== Segment start ==

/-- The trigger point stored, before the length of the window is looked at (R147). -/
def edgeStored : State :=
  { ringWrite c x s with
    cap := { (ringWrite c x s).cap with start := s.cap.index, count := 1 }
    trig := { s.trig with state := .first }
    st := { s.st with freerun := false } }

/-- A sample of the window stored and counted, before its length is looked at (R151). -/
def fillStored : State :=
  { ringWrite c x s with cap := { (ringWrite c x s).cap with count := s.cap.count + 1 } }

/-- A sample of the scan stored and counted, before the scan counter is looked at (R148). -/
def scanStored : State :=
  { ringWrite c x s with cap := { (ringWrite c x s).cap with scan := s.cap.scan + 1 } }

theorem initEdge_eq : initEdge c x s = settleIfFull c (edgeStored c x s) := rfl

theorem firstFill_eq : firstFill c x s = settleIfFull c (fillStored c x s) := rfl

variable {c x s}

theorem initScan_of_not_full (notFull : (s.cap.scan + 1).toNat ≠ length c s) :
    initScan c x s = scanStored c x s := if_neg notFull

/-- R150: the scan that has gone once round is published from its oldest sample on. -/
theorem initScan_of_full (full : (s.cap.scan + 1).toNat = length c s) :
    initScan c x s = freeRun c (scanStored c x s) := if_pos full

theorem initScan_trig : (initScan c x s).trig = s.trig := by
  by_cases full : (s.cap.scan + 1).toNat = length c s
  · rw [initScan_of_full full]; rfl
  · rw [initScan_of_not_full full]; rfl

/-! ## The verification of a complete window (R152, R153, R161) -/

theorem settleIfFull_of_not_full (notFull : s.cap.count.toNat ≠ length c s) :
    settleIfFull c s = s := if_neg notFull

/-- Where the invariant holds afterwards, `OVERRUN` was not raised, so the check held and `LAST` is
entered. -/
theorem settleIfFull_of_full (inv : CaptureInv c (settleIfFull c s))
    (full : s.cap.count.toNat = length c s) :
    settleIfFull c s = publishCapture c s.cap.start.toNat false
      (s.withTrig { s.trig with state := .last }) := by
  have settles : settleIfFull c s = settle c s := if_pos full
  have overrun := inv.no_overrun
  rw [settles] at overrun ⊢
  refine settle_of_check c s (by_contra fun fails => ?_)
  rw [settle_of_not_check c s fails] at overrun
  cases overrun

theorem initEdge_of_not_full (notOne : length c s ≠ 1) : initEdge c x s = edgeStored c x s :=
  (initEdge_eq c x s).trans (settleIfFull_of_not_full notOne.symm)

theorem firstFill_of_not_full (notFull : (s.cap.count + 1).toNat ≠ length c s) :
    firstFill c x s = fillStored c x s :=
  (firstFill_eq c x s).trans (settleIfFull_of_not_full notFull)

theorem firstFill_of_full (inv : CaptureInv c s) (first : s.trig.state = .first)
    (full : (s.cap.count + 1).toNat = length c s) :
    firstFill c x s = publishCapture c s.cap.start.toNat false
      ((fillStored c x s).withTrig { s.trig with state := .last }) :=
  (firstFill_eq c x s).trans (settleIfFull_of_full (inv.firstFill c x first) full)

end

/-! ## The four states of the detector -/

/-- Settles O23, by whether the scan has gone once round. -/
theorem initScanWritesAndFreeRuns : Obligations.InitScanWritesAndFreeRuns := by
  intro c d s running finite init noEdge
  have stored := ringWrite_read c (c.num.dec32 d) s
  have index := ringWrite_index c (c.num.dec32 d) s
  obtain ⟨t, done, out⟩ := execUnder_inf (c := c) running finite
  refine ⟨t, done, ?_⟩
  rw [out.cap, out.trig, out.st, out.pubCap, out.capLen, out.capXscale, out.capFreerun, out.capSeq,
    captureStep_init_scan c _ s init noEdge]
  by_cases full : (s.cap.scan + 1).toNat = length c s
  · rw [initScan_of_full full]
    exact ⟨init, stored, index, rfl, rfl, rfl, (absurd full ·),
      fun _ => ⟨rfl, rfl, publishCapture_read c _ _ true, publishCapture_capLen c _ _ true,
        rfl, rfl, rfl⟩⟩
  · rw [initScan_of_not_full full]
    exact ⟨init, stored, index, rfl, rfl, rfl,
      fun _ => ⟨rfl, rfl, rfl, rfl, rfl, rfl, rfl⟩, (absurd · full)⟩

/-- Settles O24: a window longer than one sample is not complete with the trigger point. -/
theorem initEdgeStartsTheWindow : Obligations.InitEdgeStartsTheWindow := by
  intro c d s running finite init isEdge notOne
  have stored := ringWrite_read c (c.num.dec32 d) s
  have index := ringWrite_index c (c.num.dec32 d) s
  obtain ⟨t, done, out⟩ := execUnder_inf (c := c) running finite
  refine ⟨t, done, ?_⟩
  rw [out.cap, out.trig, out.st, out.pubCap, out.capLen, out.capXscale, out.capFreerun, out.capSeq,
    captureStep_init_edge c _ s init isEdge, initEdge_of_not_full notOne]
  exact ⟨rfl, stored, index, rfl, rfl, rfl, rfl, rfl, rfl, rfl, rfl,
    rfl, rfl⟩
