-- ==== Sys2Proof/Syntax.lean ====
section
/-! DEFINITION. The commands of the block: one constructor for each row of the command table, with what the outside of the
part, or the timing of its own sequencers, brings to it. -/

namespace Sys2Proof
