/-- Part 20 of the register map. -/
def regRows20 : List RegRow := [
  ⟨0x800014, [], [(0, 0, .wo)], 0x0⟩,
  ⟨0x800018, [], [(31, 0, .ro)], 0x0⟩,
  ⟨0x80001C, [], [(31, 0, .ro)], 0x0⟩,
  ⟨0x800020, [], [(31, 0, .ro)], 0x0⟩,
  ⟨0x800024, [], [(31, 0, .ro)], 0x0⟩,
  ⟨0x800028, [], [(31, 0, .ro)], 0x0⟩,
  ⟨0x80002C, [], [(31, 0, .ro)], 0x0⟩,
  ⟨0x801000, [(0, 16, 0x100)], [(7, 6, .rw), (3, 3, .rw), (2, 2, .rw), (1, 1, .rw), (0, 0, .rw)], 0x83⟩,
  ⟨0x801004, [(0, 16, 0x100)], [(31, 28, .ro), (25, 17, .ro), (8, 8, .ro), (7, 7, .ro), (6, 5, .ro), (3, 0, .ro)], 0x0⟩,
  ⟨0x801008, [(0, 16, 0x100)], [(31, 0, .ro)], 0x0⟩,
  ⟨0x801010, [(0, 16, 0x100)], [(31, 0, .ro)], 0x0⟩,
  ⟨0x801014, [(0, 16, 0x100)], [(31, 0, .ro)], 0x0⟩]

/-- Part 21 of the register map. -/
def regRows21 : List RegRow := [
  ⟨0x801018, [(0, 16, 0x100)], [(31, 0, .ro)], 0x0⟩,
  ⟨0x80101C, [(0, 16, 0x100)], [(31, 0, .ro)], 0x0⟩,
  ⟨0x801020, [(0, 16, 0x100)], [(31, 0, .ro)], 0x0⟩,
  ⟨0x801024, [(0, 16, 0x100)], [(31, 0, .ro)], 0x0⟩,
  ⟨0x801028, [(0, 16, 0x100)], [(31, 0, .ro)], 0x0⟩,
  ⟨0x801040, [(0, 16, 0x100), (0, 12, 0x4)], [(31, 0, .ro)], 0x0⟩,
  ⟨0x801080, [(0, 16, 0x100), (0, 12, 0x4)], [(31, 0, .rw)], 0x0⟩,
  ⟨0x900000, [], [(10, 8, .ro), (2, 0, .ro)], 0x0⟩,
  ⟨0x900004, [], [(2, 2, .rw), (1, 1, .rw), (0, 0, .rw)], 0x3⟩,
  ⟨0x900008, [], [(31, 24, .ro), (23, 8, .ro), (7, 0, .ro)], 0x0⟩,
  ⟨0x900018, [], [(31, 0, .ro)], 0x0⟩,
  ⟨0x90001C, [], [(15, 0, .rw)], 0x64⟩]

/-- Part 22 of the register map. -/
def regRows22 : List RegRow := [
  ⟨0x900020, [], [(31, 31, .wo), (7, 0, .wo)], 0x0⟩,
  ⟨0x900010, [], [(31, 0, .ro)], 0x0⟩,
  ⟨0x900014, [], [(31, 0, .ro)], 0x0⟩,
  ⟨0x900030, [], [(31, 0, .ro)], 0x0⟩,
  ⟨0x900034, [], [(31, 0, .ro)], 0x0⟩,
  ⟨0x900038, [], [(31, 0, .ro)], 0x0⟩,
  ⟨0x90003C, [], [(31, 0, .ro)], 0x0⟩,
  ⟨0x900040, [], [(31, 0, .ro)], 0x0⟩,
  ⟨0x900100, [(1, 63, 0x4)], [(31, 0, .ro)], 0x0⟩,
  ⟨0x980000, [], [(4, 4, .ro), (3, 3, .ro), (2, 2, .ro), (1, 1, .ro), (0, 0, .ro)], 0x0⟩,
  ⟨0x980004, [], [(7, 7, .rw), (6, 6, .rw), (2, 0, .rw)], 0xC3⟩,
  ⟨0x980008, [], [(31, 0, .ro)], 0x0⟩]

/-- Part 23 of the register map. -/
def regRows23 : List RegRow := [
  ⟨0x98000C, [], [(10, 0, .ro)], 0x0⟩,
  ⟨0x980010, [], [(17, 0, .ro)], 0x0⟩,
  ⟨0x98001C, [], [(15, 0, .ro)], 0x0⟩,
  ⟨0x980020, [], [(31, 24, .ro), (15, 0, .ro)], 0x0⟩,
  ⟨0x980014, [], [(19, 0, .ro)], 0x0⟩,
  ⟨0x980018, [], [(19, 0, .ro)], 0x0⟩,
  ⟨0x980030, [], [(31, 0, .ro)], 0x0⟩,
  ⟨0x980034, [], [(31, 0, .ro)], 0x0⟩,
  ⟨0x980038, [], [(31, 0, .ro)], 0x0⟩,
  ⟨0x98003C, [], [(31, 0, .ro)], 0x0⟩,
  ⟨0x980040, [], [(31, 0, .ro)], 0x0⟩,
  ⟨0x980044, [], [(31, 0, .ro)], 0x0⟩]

== Segment end ==

Taking the entries above, write out exactly each line from the one holding "[initScan_of_not_full full]; rfl" to the one holding "settleIfFull c s = s := if_neg notFull", both included, and stop there.

  · rw [initScan_of_not_full full]; rfl

/-! ## The verification of a complete window (R152, R153, R161) -/

theorem settleIfFull_of_not_full (notFull : s.cap.count.toNat ≠ length c s) :
    settleIfFull c s = s := if_neg notFull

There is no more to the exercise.